Петр в тайне обрадовался случаю и был благодарен Левашову и за то, что припомнил его и за приглашение заменить на работе, а перебирать работу в его положении — не до жиру, и он сказал, сдерживая готовность:
— Спасибо, коль помнишь о заводской дружбе, а мне сейчас — хоть какая работа с руки.
— Вот и славно! Выходит, верный у меня был прицел. А заводская дружба, это все равно, что фронтовая — не одно сражение выдержала, — усмехнулся Левашов и по знакомой Петру привычке потер кончик своего носа проржавленной ладонью.
— Значит, согласен? Правильное решение принимаешь для себя и меня выручаешь.
— Здесь не понять, кто кого выручает, — улыбнулся Петр и пожал Левашову руку. — Однако, как я понимаю, тебе отпуск будет не оплаченный, раз на твое место становится другой работник? Что, так уж приспичило?
— Да, конечно, отпуск без оплаты. Но ты на этот счет не беспокойся, мне окажут помощь: у нас магазин — как советский словно, поработаешь, сам увидишь. А мне очень надо в отпуск, действительно, приспичило. Понимаешь, поеду искать сына в армии, год как служит, и вдруг не стало писем, вот уже четвертый месяц. Куда ни писал, ни откуда нет вразумительного ответа. Жена совсем извелась, то и гляди, сляжет, да и у меня все из рук валится. Поеду в само военное Министерство. Вот отпуск и нужен. Директриса магазина понимает, сочувствует — сама мать — и даже обещает денежную помощь, только требует найти замену честным человеком, забулдыг, пьяниц страшно боится. Вот я и вспомнил тебя, спасибо, что выручишь, — Левашов, говоря все это, то сникал от тяжелого родительского чувства, может, от предчувствия беды с сыном, то оживлялся, возможно, от другого родительского чувства, от радости удачи в поисках сына.
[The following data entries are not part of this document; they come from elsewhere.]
-- ==== Sys2Proof/Tests/Slice0.lean ====
section
/-! SUPPORT. Small states in which a given instruction issues, tests of single steps, the ill-formed terms that the
checks refuse, and words written out from the spec's encodings. -/

namespace Sys2Proof.Tests

open Sys2Proof Sys2Proof.Machine

set_option Elab.async false

/-! ### Small states -/

/-- A clause of the one instruction `i` with its literal words. -/
def clauseWith (i : Instr) (lits : List Word) : List Word :=
  BitVec.ofNat 32 (2 ^ 28 + opClass (opOf ((encode i).headD 0#32)) * 2 ^ 25) :: encode i ++ lits

/-- The state after reset with one group of one live thread that stands at `i`, changed by `f` and `h`, at the moment
at which it issues. -/
def at_ (i : Instr) (lits : List Word := []) (f : Group → Group := id) (h : State → State := id) : State :=
  (h ((State.reset.withClause (clauseWith i lits)).updGrp 0 f)).move.2

/-- A register of thread 0. -/
def setX (n : Nat) (v : Nat) (p : Bool := false) (g : Group) : Group :=
  g.updThr 0 fun x => { x with x := x.x.set n ⟨BitVec.ofNat 32 v, p⟩ }

/-- A launch of that group's number, and its launch space. -/
def setCtl (f : Ctl → Ctl) (g : Group) : Group := { g with ctl := f g.ctl }

/-- The step that runs `i` there. -/
def run (i : Instr) (s : State) : State :=
  match exec i s with
  | .next t => t
  | _ => s

/-- A register of thread 0 of slot 0 after the step. -/
def x_ (s : State) (n : Nat) : Nat := ((s.thr 0 0).x.getD n Reg.zero).v.toNat

def issuesB (s : State) (i : Instr) : Bool :=
  let g := s.cg
  (kfind s.groups s.cur.gid).isSome && g.kind ≠ .pitcher && s.sweep = Sweep.reset && roleOk g.role i && legal g.regs i
    && g.threads.length = 16 && s.cur.mask ≠ [] && decide s.cur.mask.Nodup && decide s.cur.path.Nodup
    && (s.cur.mask.all fun t => s.cur.path.contains t) && (s.cur.path.all fun t => t < 16)
    && (s.cur.mask.all fun t => (g.thr t).life = .live) && g.toFreeze = none

theorem issues_of {s : State} {i : Instr} (h : issuesB s i = true) : s.Issues i s.cg := by
  simp only [issuesB, Bool.and_eq_true, decide_eq_true_eq, List.all_eq_true, List.contains_iff_mem] at h
  obtain ⟨⟨⟨⟨⟨⟨⟨⟨⟨⟨⟨⟨hg, hk⟩, hs⟩, hr⟩, hl⟩, hn⟩, hm⟩, hd⟩, hp⟩, hb⟩, ht⟩, hv⟩, hz⟩ := h
  refine ⟨?_, hk, hs, hr, hl, hn, hm, hd, hp, hb, ht, hv, hz⟩
  obtain ⟨g, hg⟩ := Option.isSome_iff_exists.1 hg
  rw [hg, State.cg, State.grp_of_kfind s _ g hg]

/-- The sources of `i` read plainly for thread 0, and what is read meets `c`. -/
def reads (s : State) (i : Instr) (c : State → Vals → Bool) : Bool :=
  match s.readOps s.cur.gid 0 (operands i) Vals.zero with
  | (u, .ok v) => c u v
  | _ => false

/-- What thread 0 reads. -/
def valsOf (s : State) (i : Instr) : Vals :=
  match s.readOps s.cur.gid 0 (operands i) Vals.zero with
  | (_, .ok v) => v
  | _ => Vals.zero

theorem readOps_of {s : State} {i : Instr} (h : reads s i (fun u _ => u = s) = true) :
    s.readOps s.cur.gid 0 (operands i) Vals.zero = (s, .ok (valsOf s i)) := by
  unfold reads at h
  unfold valsOf
  split at h
  · rename_i u v hr
    rw [hr]
    simpa using h
  · simp at h

theorem reads_of {s : State} {i : Instr} (hm : s.cur.mask = [0]) (h : reads s i (fun u _ => u = s) = true) :
    s.Reads i fun _ => valsOf s i := by
  intro t ht
  rw [hm, List.mem_singleton] at ht
  subst ht
  exact readOps_of h

/-- The instruction issues and names no queue, and thread 0 reads sources that meet `c`. -/
def Turn (i : Instr) (s : State) (c : State → Vals → Bool) : Prop :=
  ∃ g u v, s.Issues i g ∧ popNames i = [] ∧ s.readOps s.cur.gid 0 (operands i) Vals.zero = (u, .ok v) ∧ c u v = true

theorem turn_of {i : Instr} {s : State} {c : State → Vals → Bool}
    (h : (issuesB s i && decide (popNames i = []) && reads s i c) = true) : Turn i s c := by
  simp only [Bool.and_eq_true, decide_eq_true_eq] at h
  obtain ⟨⟨hi, hp⟩, hr⟩ := h
  unfold reads at hr
  split at hr
  · rename_i u v hv
    exact ⟨s.cg, u, v, issues_of hi, hp, hv, hr⟩
  · simp at hr

/-- A global address of the part itself (R150). -/
def va (off : Nat) : Nat := 0xFF * 2 ^ 52 + off

/-- Context 0 is bound, and the first GiB of its die 0 is cached readable, writable and executable (R160). -/
def mapped (s : State) : State :=
  let die : DieX := ⟨List.replicate 3 ⟨0, 0, none⟩, 0, 0, 0, 0, 0, 0, 0⟩
  { s with
    parts := s.parts.set 0 { Part.reset with bound := true, x := some ⟨0, 0, 0, 0, List.replicate 4 die, [], []⟩ }
    tlb := [⟨0, 0, 2, 0, 0x0E⟩] }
Но обо всех своих чувствах рабочий, трудовой человек не то что не умеет, а непривычен говорить — все его чувства любви и ненависти, радости и горя — в труде.
— Когда может решиться дело с твоим отпуском? — спросил Петр со стыдливым опасением.
— Да вот сейчас и решится! Гастроном — вон он, пойдем прямо сейчас, — с радостным настроением поднялся Левашов и потянул за руку Золотарева.
Они вошли в магазин со двора дома, где не было видно привычного завала ящиков, минули внутренние подсобки и вошли в кабинет директора, маленькую комнату с одним окном, в которой половину площади занимали стол и вертящееся кресло за ним. За столом сидела и поворачивалась вместе с креслом из стороны в сторону, держа телефонную трубку у уха, полная женщина с большой грудью, крупным скуластым лицом, которое венчала корона богатых волос цвета пшеничной соломы, собранных в толстую косу, венком уложенную на голове. Лицо женщины было уже в легком загаре, но веснушки все равно виднелись на лбу и под глазами, по сторонам прямого, тонкого носа. Большие карие глаза с искорками в зрачках, точно веснушки и туда пробрались, пока она говорила в трубку, весело блестели какой-то озорной игрой. Она, будто на расстоянии, в телефонную трубку, видела и слышала, как прыгали ее партнеры под игру ее лицедейства, и сама с собою смеялась над своей игрой.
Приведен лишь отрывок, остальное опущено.